Penalties and liability

• Civil penalties are tiered based on the level of culpability, with annual caps. Willful neglect that is not corrected carries the highest penalties.
• Criminal penalties can apply for knowingly obtaining or disclosing PHI in violation of HIPAA, with potential fines and imprisonment.
• Retaliation against individuals for exercising their rights or filing complaints is prohibited.

Breach notification and mitigation

• If unsecured PHI is breached, notify affected individuals and, when thresholds are met, HHS and the media. Implement mitigation steps to reduce harm and prevent recurrences.

Limitations and Exemptions from the Rule

HIPAA sets a national floor for privacy, but it does not reach every entity or every type of information. Understanding the limits prevents over- or under-applying the Rule.

Who is not covered

• HIPAA applies to Covered Entities—health plans, most health care providers who conduct standard transactions, and health care clearinghouses—and their business associates. Many entities, such as life insurers, employers acting in their employer role, and many consumer health apps operating independently of Covered Entities, are not covered.
• Schools and educational institutions are generally governed by FERPA for student records rather than HIPAA.

What information is not PHI

• De-identified data and aggregated statistics are not PHI.
• Employment records held by a covered entity in its role as employer and educational records under FERPA are not PHI.
• PHI of a decedent is protected for 50 years after death.

Preemption and stricter state laws

• HIPAA preempts contrary state laws, but states may impose stricter protections. When state law is more protective, you must follow the stricter rule.

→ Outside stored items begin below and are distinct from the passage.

-- ==== Sys2Proof/Machine/Recovery.lean ====
section
/-! DEFINITION. Stops, the recovery step, replays, rebuilds, the directory's handover, leaving and joining (spec/16 R464-R482,
R489-R491; spec/09 R303). -/

namespace Sys2Proof.Machine

/-! ## STOP and the recovery step (R303, R466-R471) -/

/-- STOP: a fault of another live module stops this one at its next tick; one that comes once the recovery step is known begins another stop
(R468; DEDUCED, log 124). -/
def stopMsg (s : State) : State := { s with rec0 := s.rec0.hear s.bel.frame }

/-- Whether two modules belong to one parity group of G members, in one X ring (R298); with G 0 a module is alone. -/
def State.sameGroup (s : State) (g a b : Nat) : Bool :=
  if g = 0 then a == b
  else
    let p := s.position
    let x := p.coord a
    let y := p.coord b
    x.1 / g == y.1 / g && x.2.1 == y.2.1 && x.2.2 == y.2.2

/-- What the group of a module has made, among the modules' reports of their first step not recorded: the group is that of the G which the
module reports (R298, R303, R469). -/
def State.groupMade (s : State) (made : List (Nat × Nat × Nat)) (m : Nat × Nat × Nat) : Nat :=
  (made.filter fun r => s.sameGroup m.2.2 r.1 m.1).foldl (fun a r => max a r.2.1) 0

/-- The step after the recovery step: the lowest of what the groups have made (R469). -/
def State.stepAfterQ (s : State) (made : List (Nat × Nat × Nat)) : Nat :=
  match made with
  | [] => s.run.nextStep
  | r :: t => t.foldl (fun a x => min a (s.groupMade made x)) (s.groupMade made r)

/-- Whether some group has gone further than one step beyond the recovery step (R469). -/
def State.beyond (s : State) (made : List (Nat × Nat × Nat)) (q : Nat) : Bool :=
  made.any fun r => decide (q + 1 < s.groupMade made r)

/-- A member that has not written the record that its group has made writes it, and every member finishes Phase D (R303,
R468). No frames lost are counted here: no step is replayed. -/
def State.finishCommit (s : State) (groupNext : Nat) : State :=
  let s1 := if s.run.nextStep < groupNext ∧ s.smithy.phase = 2 ∧ s.fab.bSent = true then
      let w := s.copyStripes.writeRecord
      { w with rec0 := s.rec0, bud := s.bud }
    else s
  if 3 ≤ s1.smithy.phase then s1.phaseD true else s1

/-- A TRAINED row that flipped at the first tick after the undone step is back at its old home (R470). -/
def Table.unflip (t : Table) (tick step : Nat) : Table :=
  let back := t.signposts.filter fun p => decide (tick ≤ p.2.2)
  let late := t.gone.filter fun h => decide (tick ≤ h.2.flip)
  let hot1 := t.hot.filter fun h => !(h.2.live && decide (tick ≤ h.2.flip) && h.2.step == step)
  let hot2 := hot1.map fun h => if back.any (fun p => p.1 == rowKey h.2.version h.2.row) then (h.1, { h.2 with live := true }) else h
  { t with
    hot := late.foldl (fun m h => mapPut m h.1 { h.2 with live := true }) hot2, gone := [],
    signposts := t.signposts.filter fun p => !decide (tick ≤ p.2.2),
    redirects := t.redirects.map fun r => if tick ≤ r.2.flip ∧ r.2.step = step
      then (r.1, { r.2 with home := r.2.was.1, slot := r.2.was.2, moving := none }) else r }

/-- The undo of step `n`, the last that this module has recorded: deltas subtracted, the former parity buffer, the record
erased, TRAINED rows back (R470). -/
def State.undoStep (s : State) (n : Nat) : State :=
  match s.recordIn (n % 2) with
  | some r =>
    if r.step ≠ n then s
    else
      let s1 := s.smithy.undo.foldl (fun s v => s.applyDelta false v) s
      let prev := (s1.recordIn ((n + 1) % 2)).filter fun p => p.step + 1 == n
      let buf := match prev with
        | some p => p.buf
        | none => if s1.parityRuns then 1 - s1.fab.buf else s1.fab.buf
      let s2 := s1.putRecord (n % 2) (List.replicate 64 0)
      let f := s2.fab
      { s2 with
        run := { s2.run with stepBind := ((s2.run.oldBind.filter fun b => b.1 == n).map Prod.snd).getD s2.run.stepBind,
                             bindOf := if (s2.run.oldBind.filter fun b => b.1 == n).isSome then some n else s2.run.bindOf },
        fab := { f with buf := buf, lastStep := (prev.map CommitRec.step).getD 0,
                        lastFrame := (prev.map CommitRec.frame).getD 0, phase := .none },
        smithy := { s2.smithy with undo := [] },
        tables := { s2.tables with entries := s2.tables.entries.map fun e =>
          if e.2.trained then (e.1, e.2.unflip r.frame n) else e } }
  | none => s

/-- Work of Phases A and B goes once the group's commit is known not to be made (R303, R363). -/
def State.dropCommit (s : State) : State :=
  if s.smithy.phase = 0 then s
  else
    { s with
      fab := { s.fab with deltas := [], phase := .none, bDone := [], bSent := false },
      smithy := { s.smithy with rows := [], touched := [], requests := 0, phase := 0, parityStarted := false,
                                applyStarted := false, tables := [] } }

/-- Whether a page is rebuilt after a MEM_UE: a covered page of a group whose parity is valid, or any page of a parity buffer (R472). -/
def State.rebuildable (s : State) (vpn : Nat) : Bool :=
  match s.fab.parity with
  | some c =>
    let inBuf (a : Nat) : Bool := decide (a / pageBytes ≤ vpn) && decide (vpn < a / pageBytes + c.bufPages)
    (s.fab.valid && decide (c.base / pageBytes ≤ vpn) && decide (vpn < c.base / pageBytes + c.pages)) || inBuf c.buf0 || inBuf c.buf1
  | none => false

/-- The page whose frame holds a 32-byte word. -/
def State.pageOfWord (s : State) (w : Nat) : Option Nat :=
  (s.tier.xlate.find? fun e => (e.2.tier == .local || e.2.tier == .staged) && e.2.frame == w / 2048).map Prod.fst

/-- Whether a poisoned word lies in a page that parity rebuilds. -/
def State.wordRebuildable (s : State) (w : Nat) : Bool := match s.pageOfWord w with
  | some v => s.rebuildable v
  | none => false

/-- The class that decides a stop: MODULE, then LINK, then STEP, then MEMORY, then CORE (R466, R481). -/
def decidingClass (cs : List Nat) : Nat :=
  if cs.contains 5 then 5 else if cs.contains 4 then 4 else if cs.contains 1 then 1
  else if cs.contains 3 then 3 else if cs.contains 2 then 2 else 0

/-- RETIRE_CAUSE of a core fault (Table 04-6). -/
def causeOf (code : Nat) : Nat := if code = cResidue then 2 else if code = cFrameOverrun then 3 else 4

/-- Cores that this module's faults of the stop retire; a FRAME_OVERRUN while a port was DOWN or training, or within 512
frames after, retires none (R111, R467). -/
def State.toRetire (s : State) : List (Nat × Nat) :=
  s.rec0.faults.filterMap fun e =>
    if e.cls = 2 ∧ e.unit = 1 ∧ !(e.code = cFrameOverrun ∧ s.rec0.spared.contains e.index = true) then some (e.index, causeOf e.code) else none

/-- The retirements take effect (R111, R116). -/
def State.retireFaulted (s : State) : State := s.toRetire.foldl (fun s r => s.retireCore r.1 r.2) s

/-- What a stop leaves on a core goes before work begins again: the command that a fault stopped and any that has still not
retired, its lane tasks, tiles of the mill not taken, and what a vector context holds that will not issue (R183, R231, R468;
DESIGN CHOICE, log 121). -/
def Core.afterStop (k : Core) : Core :=
  { k with queues := k.queues.map fun q => (q.1, { q.2 with run := none }), lanes := [], drained := [], tileQ := [],
           ctxs := k.ctxs.map fun x => (x.1, { x.2 with buf := [], unret := [], stopped := false }) }
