namespace Sys2Proof.Machine
open Sys2Proof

Additional prohibitions and conditions

• Sale of PHI without authorization is prohibited, with narrow exceptions.
• Marketing typically requires authorization, except for limited communications (for example, face-to-face conversations or nominal promotional gifts).
• Certain uses of genetic information for underwriting by health plans are prohibited.

Conclusion

In practice, HIPAA Privacy Rule requirements center on recognizing what counts as PHI, limiting its use via the Minimum Necessary Standard, implementing robust safeguards and policies, honoring individual rights, and understanding where the Rule permits, requires, or prohibits disclosures. By embedding these expectations into daily workflows, you reduce risk, support trust, and meet your compliance obligations.

FAQs.

What information does the HIPAA Privacy Rule protect?

The Rule protects Protected Health Information (PHI)—any information that identifies an individual and relates to health status, care provided, or payment. It covers paper, electronic, and oral forms maintained or transmitted by Covered Entities and their business associates. De-identified data and certain non-health records (like employment files) are not PHI.

How must covered entities safeguard PHI?

You must implement reasonable administrative, physical, and technical safeguards; designate a privacy official; train your workforce; apply the Minimum Necessary Standard; manage business associate agreements; and keep required documentation. Your Notice of Privacy Practices and procedures must be current, followed, and retained for the required period.

What are the permitted disclosures without authorization?

Disclosures for treatment, payment, and health care operations; to the individual; to HHS; when required by law; for specified public interest purposes; certain research pathways; and incidental disclosures with safeguards are permitted. Most other uses require a valid Authorization for Disclosure.

How can individuals exercise their privacy rights under HIPAA?

Individuals can request access to and copies of PHI (including electronic copies), ask for amendments, request restrictions and confidential communications, receive a Notice of Privacy Practices, and obtain an Accounting of Disclosures. You must provide clear processes, respond within required time frames, and document outcomes.